### [EXERCISE REQUIREMENTS]
Return only the lines from the top of the material through the line marked by "theorem test_adds_saturates : into1", unaltered.

### [TASK INPUT]

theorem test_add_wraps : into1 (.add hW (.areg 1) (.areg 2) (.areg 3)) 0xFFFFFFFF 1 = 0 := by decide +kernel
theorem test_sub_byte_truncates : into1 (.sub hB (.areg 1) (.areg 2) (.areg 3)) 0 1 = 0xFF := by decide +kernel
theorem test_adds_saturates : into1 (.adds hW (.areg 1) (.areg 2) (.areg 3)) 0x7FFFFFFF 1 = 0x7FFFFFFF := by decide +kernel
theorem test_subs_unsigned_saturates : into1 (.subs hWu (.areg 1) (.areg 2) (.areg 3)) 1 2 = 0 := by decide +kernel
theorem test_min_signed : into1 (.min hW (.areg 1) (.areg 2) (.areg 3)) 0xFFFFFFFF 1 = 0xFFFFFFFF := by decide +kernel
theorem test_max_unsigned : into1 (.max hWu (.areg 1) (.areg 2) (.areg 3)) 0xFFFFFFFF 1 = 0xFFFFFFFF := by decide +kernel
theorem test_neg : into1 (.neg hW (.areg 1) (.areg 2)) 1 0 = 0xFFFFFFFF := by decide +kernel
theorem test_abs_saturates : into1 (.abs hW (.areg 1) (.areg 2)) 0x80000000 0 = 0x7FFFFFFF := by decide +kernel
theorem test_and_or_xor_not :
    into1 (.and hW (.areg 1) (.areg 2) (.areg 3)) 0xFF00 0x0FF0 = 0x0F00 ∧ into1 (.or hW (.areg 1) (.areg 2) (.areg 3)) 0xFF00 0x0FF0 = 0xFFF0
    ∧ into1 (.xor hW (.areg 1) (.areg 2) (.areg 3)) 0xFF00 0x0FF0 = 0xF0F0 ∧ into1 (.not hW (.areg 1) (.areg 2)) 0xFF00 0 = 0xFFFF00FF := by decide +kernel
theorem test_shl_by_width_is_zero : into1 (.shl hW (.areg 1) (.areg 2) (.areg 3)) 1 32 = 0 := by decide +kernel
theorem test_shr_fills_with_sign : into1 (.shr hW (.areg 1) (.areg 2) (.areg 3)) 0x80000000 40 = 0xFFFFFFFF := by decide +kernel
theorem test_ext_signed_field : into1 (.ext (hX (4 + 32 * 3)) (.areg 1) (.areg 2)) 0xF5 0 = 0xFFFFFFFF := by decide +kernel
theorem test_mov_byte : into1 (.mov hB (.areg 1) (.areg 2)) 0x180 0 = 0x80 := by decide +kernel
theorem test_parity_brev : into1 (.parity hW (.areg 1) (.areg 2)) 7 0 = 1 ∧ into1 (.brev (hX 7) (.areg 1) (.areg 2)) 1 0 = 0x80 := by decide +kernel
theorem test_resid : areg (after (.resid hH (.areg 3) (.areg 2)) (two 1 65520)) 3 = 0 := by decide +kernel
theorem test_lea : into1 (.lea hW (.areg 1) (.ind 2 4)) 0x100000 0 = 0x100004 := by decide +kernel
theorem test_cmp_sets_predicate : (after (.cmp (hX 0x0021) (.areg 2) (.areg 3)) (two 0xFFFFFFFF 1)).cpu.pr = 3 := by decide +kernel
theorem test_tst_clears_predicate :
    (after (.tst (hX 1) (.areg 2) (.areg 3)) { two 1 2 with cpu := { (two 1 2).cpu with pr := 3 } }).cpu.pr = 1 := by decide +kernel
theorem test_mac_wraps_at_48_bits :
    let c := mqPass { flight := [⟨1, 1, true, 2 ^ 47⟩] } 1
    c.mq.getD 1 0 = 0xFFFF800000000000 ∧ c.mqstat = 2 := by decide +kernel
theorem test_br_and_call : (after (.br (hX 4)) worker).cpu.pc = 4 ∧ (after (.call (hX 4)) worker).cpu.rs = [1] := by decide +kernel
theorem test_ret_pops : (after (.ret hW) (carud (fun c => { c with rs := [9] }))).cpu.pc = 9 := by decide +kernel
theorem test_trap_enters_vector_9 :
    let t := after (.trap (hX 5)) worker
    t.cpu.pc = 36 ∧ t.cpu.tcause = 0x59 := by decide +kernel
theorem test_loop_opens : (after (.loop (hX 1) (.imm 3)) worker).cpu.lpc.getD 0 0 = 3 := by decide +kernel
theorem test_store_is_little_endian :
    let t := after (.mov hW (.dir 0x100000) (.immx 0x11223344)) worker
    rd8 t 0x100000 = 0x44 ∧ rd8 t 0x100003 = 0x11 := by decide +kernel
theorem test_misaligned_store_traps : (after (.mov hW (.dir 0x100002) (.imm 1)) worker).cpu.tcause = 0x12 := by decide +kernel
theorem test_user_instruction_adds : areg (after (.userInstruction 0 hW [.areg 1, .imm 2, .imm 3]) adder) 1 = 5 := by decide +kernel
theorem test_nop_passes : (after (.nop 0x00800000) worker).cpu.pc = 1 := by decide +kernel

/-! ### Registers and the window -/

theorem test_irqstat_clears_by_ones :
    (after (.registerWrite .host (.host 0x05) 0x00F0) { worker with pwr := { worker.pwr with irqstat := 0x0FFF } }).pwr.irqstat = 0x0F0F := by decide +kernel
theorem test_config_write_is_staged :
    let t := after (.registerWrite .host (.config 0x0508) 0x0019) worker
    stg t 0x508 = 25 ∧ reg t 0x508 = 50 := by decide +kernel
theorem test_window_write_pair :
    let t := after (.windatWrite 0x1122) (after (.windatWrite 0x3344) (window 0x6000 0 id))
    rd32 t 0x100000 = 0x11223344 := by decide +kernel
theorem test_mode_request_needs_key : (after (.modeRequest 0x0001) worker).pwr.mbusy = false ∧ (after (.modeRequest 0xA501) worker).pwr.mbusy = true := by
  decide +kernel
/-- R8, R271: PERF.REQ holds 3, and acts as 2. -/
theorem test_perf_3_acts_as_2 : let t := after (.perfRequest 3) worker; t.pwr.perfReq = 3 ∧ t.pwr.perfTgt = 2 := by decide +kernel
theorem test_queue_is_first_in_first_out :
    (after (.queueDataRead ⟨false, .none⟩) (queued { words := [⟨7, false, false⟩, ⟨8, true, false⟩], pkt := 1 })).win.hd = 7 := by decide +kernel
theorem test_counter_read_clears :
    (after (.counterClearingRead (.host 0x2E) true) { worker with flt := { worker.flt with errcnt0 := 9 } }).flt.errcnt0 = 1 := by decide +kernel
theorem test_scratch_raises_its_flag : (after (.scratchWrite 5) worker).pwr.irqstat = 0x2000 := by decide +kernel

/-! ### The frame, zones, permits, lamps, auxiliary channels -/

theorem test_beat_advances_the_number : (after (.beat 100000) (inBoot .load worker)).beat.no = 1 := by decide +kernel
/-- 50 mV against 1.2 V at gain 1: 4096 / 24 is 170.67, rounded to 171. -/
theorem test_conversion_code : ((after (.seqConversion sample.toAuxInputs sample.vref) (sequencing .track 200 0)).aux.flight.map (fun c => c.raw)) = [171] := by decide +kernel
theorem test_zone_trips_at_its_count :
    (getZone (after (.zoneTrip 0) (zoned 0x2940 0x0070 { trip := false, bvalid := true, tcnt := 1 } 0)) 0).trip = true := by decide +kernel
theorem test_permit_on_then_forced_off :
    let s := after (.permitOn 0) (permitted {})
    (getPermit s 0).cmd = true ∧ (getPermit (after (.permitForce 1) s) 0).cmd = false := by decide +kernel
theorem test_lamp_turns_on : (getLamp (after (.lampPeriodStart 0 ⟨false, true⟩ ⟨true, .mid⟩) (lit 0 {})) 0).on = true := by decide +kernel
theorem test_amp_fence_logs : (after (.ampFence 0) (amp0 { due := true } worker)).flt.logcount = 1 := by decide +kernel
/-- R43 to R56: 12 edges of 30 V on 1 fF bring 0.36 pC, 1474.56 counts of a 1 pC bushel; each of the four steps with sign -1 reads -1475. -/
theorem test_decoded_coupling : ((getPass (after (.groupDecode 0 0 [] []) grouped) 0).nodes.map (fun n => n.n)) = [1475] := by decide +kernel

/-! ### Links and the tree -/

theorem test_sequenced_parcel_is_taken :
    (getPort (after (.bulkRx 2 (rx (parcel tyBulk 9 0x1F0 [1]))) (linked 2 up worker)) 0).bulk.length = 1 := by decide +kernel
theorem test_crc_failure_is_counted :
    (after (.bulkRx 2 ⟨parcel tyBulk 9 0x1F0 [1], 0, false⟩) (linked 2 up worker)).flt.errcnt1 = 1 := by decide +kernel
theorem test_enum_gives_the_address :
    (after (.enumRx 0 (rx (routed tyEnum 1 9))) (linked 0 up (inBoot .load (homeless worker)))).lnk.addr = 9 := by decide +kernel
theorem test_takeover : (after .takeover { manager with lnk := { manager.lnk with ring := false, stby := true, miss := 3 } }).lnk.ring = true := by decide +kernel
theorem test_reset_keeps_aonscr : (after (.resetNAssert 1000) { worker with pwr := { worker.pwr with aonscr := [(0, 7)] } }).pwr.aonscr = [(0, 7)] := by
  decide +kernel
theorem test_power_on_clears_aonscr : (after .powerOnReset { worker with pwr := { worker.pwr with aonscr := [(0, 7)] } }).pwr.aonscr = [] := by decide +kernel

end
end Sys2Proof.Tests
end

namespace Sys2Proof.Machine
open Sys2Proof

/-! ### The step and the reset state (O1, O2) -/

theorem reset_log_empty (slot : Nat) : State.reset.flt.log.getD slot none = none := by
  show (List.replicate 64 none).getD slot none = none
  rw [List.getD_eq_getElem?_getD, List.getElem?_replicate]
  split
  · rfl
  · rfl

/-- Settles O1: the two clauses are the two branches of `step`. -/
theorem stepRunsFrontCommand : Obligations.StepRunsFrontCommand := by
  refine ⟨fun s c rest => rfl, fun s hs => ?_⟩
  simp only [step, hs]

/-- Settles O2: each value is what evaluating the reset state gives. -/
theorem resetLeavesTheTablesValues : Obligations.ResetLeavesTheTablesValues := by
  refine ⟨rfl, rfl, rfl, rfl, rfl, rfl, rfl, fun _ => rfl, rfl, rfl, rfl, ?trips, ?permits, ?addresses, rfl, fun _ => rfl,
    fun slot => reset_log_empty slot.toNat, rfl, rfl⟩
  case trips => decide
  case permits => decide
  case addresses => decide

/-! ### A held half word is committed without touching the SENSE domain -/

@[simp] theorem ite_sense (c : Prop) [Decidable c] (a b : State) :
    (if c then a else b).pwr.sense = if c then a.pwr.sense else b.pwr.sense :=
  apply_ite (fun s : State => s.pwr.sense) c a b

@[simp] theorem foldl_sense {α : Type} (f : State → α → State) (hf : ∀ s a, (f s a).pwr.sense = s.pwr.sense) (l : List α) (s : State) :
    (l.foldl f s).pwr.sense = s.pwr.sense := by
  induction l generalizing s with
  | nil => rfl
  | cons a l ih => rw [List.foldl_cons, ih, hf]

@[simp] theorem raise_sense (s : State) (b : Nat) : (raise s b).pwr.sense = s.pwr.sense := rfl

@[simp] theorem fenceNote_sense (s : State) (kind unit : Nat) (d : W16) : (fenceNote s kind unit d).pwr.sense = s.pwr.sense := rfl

### [RESPONSE]
theorem test_add_wraps : into1 (.add hW (.areg 1) (.areg 2) (.areg 3)) 0xFFFFFFFF 1 = 0 := by decide +kernel
theorem test_sub_byte_truncates : into1 (.sub hB (.areg 1) (.areg 2) (.areg 3)) 0 1 = 0xFF := by decide +kernel
theorem test_adds_saturates : into1 (.adds hW (.areg 1) (.areg 2) (.areg 3)) 0x7FFFFFFF 1 = 0x7FFFFFFF := by decide +kernel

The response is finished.